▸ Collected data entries
/-- The entries of a drain with their new values (R221, R229), from the row data in `m`: each row's entries follow one another, the next
beginning with the values of the one before. -/
def drainValues (e : Fin 16) : List LogEntry → List LogEntry → Mem → State → State × List LogEntry
  | _, [], _, s => (s, [])
  | before, x :: xs, m, s =>
    let planes := rowPlanes s x
    let o := optimiseRow e (leClip x) before x (planes.flatMap fun p => dataBytes (memRead m p.1 p.2)) s
    let sizes := planes.map fun p => p.2
    let put (m : Mem) (i : Nat) : Mem := memWrite m (planes.getD i (0, 0)).1 (clean (planeBytes sizes o.2 i))
    let r := drainValues e (x :: before) xs ((List.range 3).foldl put m) o.1
    (r.1, o.2 :: r.2)

/-- The entries of a drain that write their rows back: each row's last. -/
def lastOfRow : List LogEntry → List LogEntry
  | [] => []
  | x :: xs => if xs.any (sameEntryRow x) then lastOfRow xs else x :: lastOfRow xs

/-- Rows that a drain has written, one after another (R223, R225). -/
def drainWritten (e : Fin 16) : Option LogEntry → List LogEntry → State → State
  | _, [], s => s
  | prev, x :: xs, s => drainWritten e (some x) xs (rowWritten e prev x s)

/-- Rows without deferred entries are pending no longer: the probes that were held for them go on (R231). -/
def settleForwards (s : State) : State :=
  let settled (r : Nat × Nat) : Bool := (deferredOn s r.1 r.2).isEmpty
  let free (g : Engine) : Engine :=
    let gone := g.forwards.filter settled
    { g with
      forwards := g.forwards.filter fun r => !settled r,
      cores := g.cores.map fun c => { c with threads := c.threads.map fun t => t.map fun t => gone.foldl (fun t r => releaseHeld r.1 r.2 t) t } }
  (List.finRange 16).foldl (fun s e => updEng e free s) s

/-- The drain stops until the rows of these tables have been imported (R42, R229); the first status stands. -/
def stopDrain (st : Status) (ts : List Nat) (s : State) : State :=
  let before := s.rows.drainStopped
  { s with rows := { s.rows with
    drainStopped := some { tables := ((before.map fun x => x.tables).getD [] ++ ts).eraseDups, st := (before.map fun x => x.st).getD st } } }

/-- What a failing drain does: it stops (DESIGN CHOICE: the spec does not say what a failing drain does), and a step of the entries that
is in its commit sequence or publishes meets the failure (R285). -/
def drainFailed (d : Drain) (st : Status) (s : State) : State :=
  let s := stopDrain st (d.entries.map leTable) s
  let mine := s.train.steps.filter fun p => d.entries.any fun x => leStep x == p.num.toNat
  mine.foldl (fun s p => match p.state with
    | .committing => commitError p.num st s
    | .publishing => updStep p.num (fun p => { p with publishFail := p.publishFail.orElse fun _ => some st }) s
    | _ => s) s

/-- A drain changed by `f`. -/
def updDrain (e : Fin 16) (n : Nat) (f : Drain → Drain) (s : State) : State :=
  updEng e (fun g => { g with drains := mapIf (fun d => d.n == n) f g.drains }) s

/-- The operations of a drain that are told apart: its reads, and its writes. -/
def drainKey (n part : Nat) : Nat := opKey kDrain (2 * n + part)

▸ Exercise aim
Pull every line holding "drainStopped" out of the records.

▸ Answer section
  let before := s.rows.drainStopped
    drainStopped := some { tables := ((before.map fun x => x.tables).getD [] ++ ts).eraseDups, st := (before.map fun x => x.st).getD st } } }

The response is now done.